-- ==== Sys2Proof/Laws/Standing.lean ====
section
/-! SUPPORT. What the shared operations leave standing: the queue of waiting commands and the fuses. One lemma for each operation. The
operations of the ports, spindles, buffers and of the mode. -/

set_option linter.unusedSimpArgs false
set_option linter.unusedVariables false

open Sys2Proof

namespace Sys2Proof.Machine

/-- The part of the state that no command but a write of a fuse changes: the queue and the fuses. -/
def State.standing (s : State) : List Instr × Map FuseSt := (s.pending, s.fuse)
@[simp] theorem State.standing_mk (s : State) {x1 x2 x3 x4 x5 x6 x7 x8 x9 x10 x11 x12 x13 x14 x15 x16 x17 x18 x19 x20 x21 x22 x23 x24 x25 x26 x27 x28 x29 x30 x31 x32 x33 x34 x35 x36 x37 x38 x39 x40 x42 x43 x44 x45 x46} :
    State.standing (State.mk s.pending x1 x2 x3 x4 x5 x6 x7 x8 x9 x10 x11 x12 x13 x14 x15 x16 x17 x18 x19 x20 x21 x22 x23 x24 x25 x26 x27 x28 x29 x30 x31 x32 x33 x34 x35 x36 x37 x38 x39 x40 s.fuse x42 x43 x44 x45 x46) = s.standing := (rfl)
@[simp] theorem nextOf_next (s t : State) : nextOf s (.next t) = t := by unfold nextOf; rfl
theorem foldl_standing {α : Type} {f : State → α → State} (h : ∀ s x, (f s x).standing = s.standing) (l : List α) (s : State) :
    (l.foldl f s).standing = s.standing := by
  induction l generalizing s with
  | nil => rfl
  | cons x l ih => simp [ih, h]

@[simp] theorem State.wr_standing (s : State) (k v : Nat) : (s.wr k v).standing = s.standing := (rfl)
@[simp] theorem State.wrBlob_standing (s : State) (k : Nat) (v : List Byte) : (s.wrBlob k v).standing = s.standing := (rfl)
@[simp] theorem State.putPort_standing (s : State) (k : Nat) (v : PortSt) : (s.putPort k v).standing = s.standing := (rfl)
@[simp] theorem State.modPort_standing (s : State) (k : Nat) (f : PortSt → PortSt) : (s.modPort k f).standing = s.standing := (rfl)
@[simp] theorem State.putLine_standing (s : State) (k : Nat) (v : LineSt) : (s.putLine k v).standing = s.standing := (rfl)
@[simp] theorem State.modLine_standing (s : State) (k : Nat) (f : LineSt → LineSt) : (s.modLine k f).standing = s.standing := (rfl)
@[simp] theorem State.putPn2_standing (s : State) (k : Nat) (v : Pn2St) : (s.putPn2 k v).standing = s.standing := (rfl)
@[simp] theorem State.modPn2_standing (s : State) (k : Nat) (f : Pn2St → Pn2St) : (s.modPn2 k f).standing = s.standing := (rfl)
@[simp] theorem State.putChan_standing (s : State) (k : Nat) (v : ChanSt) : (s.putChan k v).standing = s.standing := (rfl)
@[simp] theorem State.modChan_standing (s : State) (k : Nat) (f : ChanSt → ChanSt) : (s.modChan k f).standing = s.standing := (rfl)
@[simp] theorem State.putPlan_standing (s : State) (k : Nat) (v : PlanSt) : (s.putPlan k v).standing = s.standing := (rfl)
@[simp] theorem State.modPlan_standing (s : State) (k : Nat) (f : PlanSt → PlanSt) : (s.modPlan k f).standing = s.standing := (rfl)
@[simp] theorem State.putSrv_standing (s : State) (k : Nat) (v : SrvSt) : (s.putSrv k v).standing = s.standing := (rfl)
@[simp] theorem State.modSrv_standing (s : State) (k : Nat) (f : SrvSt → SrvSt) : (s.modSrv k f).standing = s.standing := (rfl)
@[simp] theorem State.putShadow_standing (s : State) (k : Nat) (v : SrvSt) : (s.putShadow k v).standing = s.standing := (rfl)
@[simp] theorem State.modShadow_standing (s : State) (k : Nat) (f : SrvSt → SrvSt) : (s.modShadow k f).standing = s.standing := (rfl)
@[simp] theorem State.putSpdShadow_standing (s : State) (k : Nat) (v : SpdSt) : (s.putSpdShadow k v).standing = s.standing := (rfl)
@[simp] theorem State.modSpdShadow_standing (s : State) (k : Nat) (f : SpdSt → SpdSt) : (s.modSpdShadow k f).standing = s.standing := (rfl)
@[simp] theorem State.putSeq_standing (s : State) (k : Nat) (v : SeqSt) : (s.putSeq k v).standing = s.standing := (rfl)
@[simp] theorem State.modSeq_standing (s : State) (k : Nat) (f : SeqSt → SeqSt) : (s.modSeq k f).standing = s.standing := (rfl)
@[simp] theorem State.putFab_standing (s : State) (k : Nat) (v : FabSt) : (s.putFab k v).standing = s.standing := (rfl)
@[simp] theorem State.modFab_standing (s : State) (k : Nat) (f : FabSt → FabSt) : (s.modFab k f).standing = s.standing := (rfl)
@[simp] theorem State.putDma_standing (s : State) (k : Nat) (v : DmaSt) : (s.putDma k v).standing = s.standing := (rfl)
@[simp] theorem State.modDma_standing (s : State) (k : Nat) (f : DmaSt → DmaSt) : (s.modDma k f).standing = s.standing := (rfl)
@[simp] theorem State.putRaw_standing (s : State) (k : Nat) (v : RawSt) : (s.putRaw k v).standing = s.standing := (rfl)
@[simp] theorem State.modRaw_standing (s : State) (k : Nat) (f : RawSt → RawSt) : (s.modRaw k f).standing = s.standing := (rfl)
@[simp] theorem State.putSpd_standing (s : State) (k : Nat) (v : SpdSt) : (s.putSpd k v).standing = s.standing := (rfl)
@[simp] theorem State.modSpd_standing (s : State) (k : Nat) (f : SpdSt → SpdSt) : (s.modSpd k f).standing = s.standing := (rfl)
@[simp] theorem State.putHda_standing (s : State) (k : Nat) (v : HdaSt) : (s.putHda k v).standing = s.standing := (rfl)
@[simp] theorem State.modHda_standing (s : State) (k : Nat) (f : HdaSt → HdaSt) : (s.modHda k f).standing = s.standing := (rfl)
@[simp] theorem State.putSensor_standing (s : State) (k : Nat) (v : Reading) : (s.putSensor k v).standing = s.standing := (rfl)
@[simp] theorem State.modSensor_standing (s : State) (k : Nat) (f : Reading → Reading) : (s.modSensor k f).standing = s.standing := (rfl)
@[simp] theorem State.putCtrl_standing (s : State) (k : Nat) (v : CtrlSt) : (s.putCtrl k v).standing = s.standing := (rfl)
@[simp] theorem State.modCtrl_standing (s : State) (k : Nat) (f : CtrlSt → CtrlSt) : (s.modCtrl k f).standing = s.standing := (rfl)
@[simp] theorem State.putBuf_standing (s : State) (k : Nat) (v : BufSt) : (s.putBuf k v).standing = s.standing := (rfl)
@[simp] theorem State.modBuf_standing (s : State) (k : Nat) (f : BufSt → BufSt) : (s.modBuf k f).standing = s.standing := (rfl)
@[simp] theorem State.putCache_standing (s : State) (k : Nat) (v : CacheSt) : (s.putCache k v).standing = s.standing := (rfl)
@[simp] theorem State.modCache_standing (s : State) (k : Nat) (f : CacheSt → CacheSt) : (s.modCache k f).standing = s.standing := (rfl)
@[simp] theorem State.putFw_standing (s : State) (k : Nat) (v : FwSt) : (s.putFw k v).standing = s.standing := (rfl)
@[simp] theorem State.modFw_standing (s : State) (k : Nat) (f : FwSt → FwSt) : (s.modFw k f).standing = s.standing := (rfl)
@[simp] theorem State.putJf_standing (s : State) (k : Nat) (v : JfSt) : (s.putJf k v).standing = s.standing := (rfl)
@[simp] theorem State.modJf_standing (s : State) (k : Nat) (f : JfSt → JfSt) : (s.modJf k f).standing = s.standing := (rfl)
@[simp] theorem State.putEr_standing (s : State) (k : Nat) (v : ErSt) : (s.putEr k v).standing = s.standing := (rfl)
@[simp] theorem State.modEr_standing (s : State) (k : Nat) (f : ErSt → ErSt) : (s.modEr k f).standing = s.standing := (rfl)
@[simp] theorem State.putSet_standing (s : State) (k : Nat) (v : SetSt) : (s.putSet k v).standing = s.standing := (rfl)
@[simp] theorem State.modSet_standing (s : State) (k : Nat) (f : SetSt → SetSt) : (s.modSet k f).standing = s.standing := (rfl)
@[simp] theorem State.putDict_standing (s : State) (k : Nat) (v : DictSt) : (s.putDict k v).standing = s.standing := (rfl)
@[simp] theorem State.modDict_standing (s : State) (k : Nat) (f : DictSt → DictSt) : (s.modDict k f).standing = s.standing := (rfl)
@[simp] theorem nextOf_after (s t : State) : nextOf s (State.after t) = t.grave := by unfold State.after; exact nextOf_next _ _
@[simp] theorem nextOf_conclude (s t : State) : nextOf s (State.conclude t) = t.settle := by unfold State.conclude; exact nextOf_next _ _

EXERCISE INSTRUCTIONS
Among the entries above, find the line with "(s.modPort k f).standing = s.standing := (rfl)" and the line with "(s.putSrv k v).standing = s.standing := (rfl)"; give again exactly these two lines and all lines between them.

TASK RESULT
@[simp] theorem State.modPort_standing (s : State) (k : Nat) (f : PortSt → PortSt) : (s.modPort k f).standing = s.standing := (rfl)
@[simp] theorem State.putLine_standing (s : State) (k : Nat) (v : LineSt) : (s.putLine k v).standing = s.standing := (rfl)
@[simp] theorem State.modLine_standing (s : State) (k : Nat) (f : LineSt → LineSt) : (s.modLine k f).standing = s.standing := (rfl)
@[simp] theorem State.putPn2_standing (s : State) (k : Nat) (v : Pn2St) : (s.putPn2 k v).standing = s.standing := (rfl)
@[simp] theorem State.modPn2_standing (s : State) (k : Nat) (f : Pn2St → Pn2St) : (s.modPn2 k f).standing = s.standing := (rfl)
@[simp] theorem State.putChan_standing (s : State) (k : Nat) (v : ChanSt) : (s.putChan k v).standing = s.standing := (rfl)
@[simp] theorem State.modChan_standing (s : State) (k : Nat) (f : ChanSt → ChanSt) : (s.modChan k f).standing = s.standing := (rfl)
@[simp] theorem State.putPlan_standing (s : State) (k : Nat) (v : PlanSt) : (s.putPlan k v).standing = s.standing := (rfl)
@[simp] theorem State.modPlan_standing (s : State) (k : Nat) (f : PlanSt → PlanSt) : (s.modPlan k f).standing = s.standing := (rfl)
@[simp] theorem State.putSrv_standing (s : State) (k : Nat) (v : SrvSt) : (s.putSrv k v).standing = s.standing := (rfl)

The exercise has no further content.